§ The input
-- ==== Sys2Proof/Safety.lean ====
section
/-! DEFINITION. What a safe run is, the invariants of the block that claims use as premises, and the words claims are
said in: what software sees of memory, and which command words the opcode map of R140 lists. -/

namespace Sys2Proof.Machine

open Sys2Proof

/-- The machine may go on from here: no model fault is recorded (R60). -/
def State.sound (s : State) : Prop := s.fault = none

/-- A run of `k` steps is safe: none of them answers with a fault or a refusal, and none records a fault
(R450: a claim "no run faults" is about the program). -/
def safeRun : Nat → State → Prop
  | 0, s => s.sound
  | k + 1, s => s.sound ∧ ∃ t, step s = .next t ∧ safeRun k t

/-! ### Fair runs (R307, R348, R377) -/

/-- What the environment chooses at one step: whose turn it is (R445), the frames the WIRE offers then (R340), and the allocation
oracle's next answers (R11). -/
structure Choice where
  event   : Event
  wire    : List WireFrame
  answers : List (Option Word)
deriving DecidableEq, Repr

/-- The state in which the step of a choice is taken. -/
def State.under (s : State) (c : Choice) : State :=
  { s with schedule := [c.event], wire := c.wire, allocAnswers := c.answers }

/-- The states `s` and the environment's choices `e` make up a run without end: each state is the last one after the step the
environment chose. Frames go on arriving as it chooses, without bound (R340, R348). -/
def runOf (s : Nat → State) (e : Nat → Choice) : Prop := ∀ k, step ((s k).under (e k)) = .next (s (k + 1))

/-- The RECLAIM agent has an enabled step (R270). -/
def State.reclaimEnabled (s : State) : Bool := s.dev.txReclaimPending

/-- The POLL agent has an enabled step (R307). -/
def State.pollReady (s : State) : Bool := s.dev.rxPollScheduled && s.operational

/-- DMA_TX_FRAME is enabled (R332). -/
def State.frameEnabled (s : State) : Bool := s.txEnabled && (match s.txChain with | .ready _ => true | _ => false)

/-- DMA_TX_SUSPEND is enabled (R331). -/
def State.suspendEnabled (s : State) : Bool := s.txRunning && s.txChain = .incomplete

/-- The environment's choice is the POLL agent's turn, with a budget in 1..65535 (R307). -/
def Event.isPoll : Event → Bool
  | .poll b => 1 ≤ b.toNat
  | _ => false

/-- The environment's choice is the turn of a DMA agent's step `i` (R140). -/
def Event.isStep (e : Event) (i : Instr) : Bool :=
  match e with
  | .agentStep w => decodeWord w = .ok i
  | _ => false

/-- The environment's choice sends the frame at the DMA pointer, or takes one of the oracle's alternatives, of which an
underflow needs TSF = 0 (R332, R334, R335). -/
def Event.takesFrame (e : Event) (s : State) : Bool :=
  e.isStep .dmaTxFrame || e.isStep .dmaTxJabber || e.isStep .dmaTxUnderflow && !bit s.csr.dmaCtrl 2

/-- A step that stays enabled is eventually taken. -/
def eventually (s : Nat → State) (enabled : State → Bool) (taken : Nat → Bool) : Prop :=
  ∀ k, (∀ j, k ≤ j → enabled (s j) = true) → ∃ j, k ≤ j ∧ taken j = true

/-- A fair run: POLL (R307), TX_RECLAIM (R377), DMA_TX_FRAME or one of its alternatives, and DMA_TX_SUSPEND (R348) are
eventually taken where they stay enabled. The oracle's other steps, the watchdog's and the wire's carry no fairness. -/
structure fairRun (s : Nat → State) (e : Nat → Choice) : Prop where
  run : runOf s e
  poll : eventually s State.pollReady fun k => (e k).event.isPoll
  reclaim : eventually s State.reclaimEnabled fun k => (e k).event = .txReclaim
  frame : eventually s State.frameEnabled fun k => (e k).event.takesFrame (s k)
  suspend : eventually s State.suspendEnabled fun k => (e k).event.isStep .dmaTxSuspend

/-! ### Invariants -/

/-- Memory is in canonical form and no pending write has been lost track of: the form every memory operation
keeps (R80). -/
def State.memLegal (s : State) : Prop := Memory.wf s.mem = true

/-- Every register of the CSR file reads as its rule says it can (R31, R61, R37 to R47): reserved bits are 0 and WARL fields
are legal. The base registers are the rings' (`State.regsLegal`). -/
structure Csrs.legal (p : Params) (c : Csrs) : Prop where
  dmaCtrl : c.dmaCtrl &&& 0x7FFF_C0F0 = 0
  pbl : bitsAt c.dmaCtrl 8 6 ∈ [1, 2, 4, 8, 16, 32]
  thresh : c.dmaTxThresh = 64 ∨ c.dmaTxThresh = 128 ∨ c.dmaTxThresh = 192 ∨ c.dmaTxThresh = 256
  source : c.statusSrc &&& ~~~srcMask = 0
  enables : c.dmaIer &&& ~~~ierMask = 0
  macConfig : c.macConfig &&& 0xFFFF_FEE0 = 0
  portSelect : p.variant = .mac100 → bit c.macConfig 4 = true
  offload : p.csumOffload = false → bit c.macConfig 8 = false
  macFlow : c.macFlow &&& 0x0000_FFFC = 0
  macAddrHi : c.macAddrHi &&& 0xFFFF_0000 = 0
  frameFilter : c.frameFilter &&& 0xFFFF_FFF8 = 0
  pmt : c.pmt &&& 0xFFFF_FFF8 = 0

/-- A DMA process is STOPPED exactly while its start bit is 0 (R52, R53). -/
structure State.startBitsLegal (s : State) : Prop where
  tx : bit s.csr.dmaCtrl 0 = false ↔ s.dma.ts = .stopped
  rx : bit s.csr.dmaCtrl 1 = false ↔ s.dma.rs = .stopped

/-- The registers and the DMA processes are in a state their rules admit; the low four bits of a base register are 0 (R42). -/
structure State.regsLegal (s : State) : Prop where
  csr : Csrs.legal s.params s.csr
  start : s.startBitsLegal
  bases : s.tx.base &&& 0xF = 0 ∧ s.rx.base &&& 0xF = 0

/-- A ring with `slots` buffer slots (R32, R33, R228 (a)): its size is legal, its array is 16-byte aligned, it has one slot for
each descriptor, and at most N - 1 descriptors are in flight. -/
structure Ring.legal (g : Ring) (slots : Nat) : Prop where
  size : g.allocated = true → ringSizeLegal g.n = true
  aligned : g.allocated = true → g.base.toNat % 16 = 0
  slots : g.allocated = true → slots = g.n
  window : g.allocated = true → g.inflight ≤ g.n - 1
  unused : g.allocated = false → g.n = 0

/-- Both rings are legal (R32, R228 (a)). -/
structure State.ringsShaped (s : State) : Prop where
  tx : s.tx.legal s.txSlots.length
  rx : s.rx.legal s.rxSlots.length

/-- Both rings are legal, and their arrays share no byte: each was fresh when it was allocated (R220, D33). A host write of a base
register moves an array (R32, R42) and nothing checks its new place against the other (log 37). -/
structure State.ringsLegal (s : State) : Prop extends shaped : s.ringsShaped where
  apart : ∀ a, s.tx.holds a = true → s.rx.holds a = false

§ Goal of the exercise
Of all the entries above, how many lines contain "Csrs"? Give the number alone.

§ Solution
2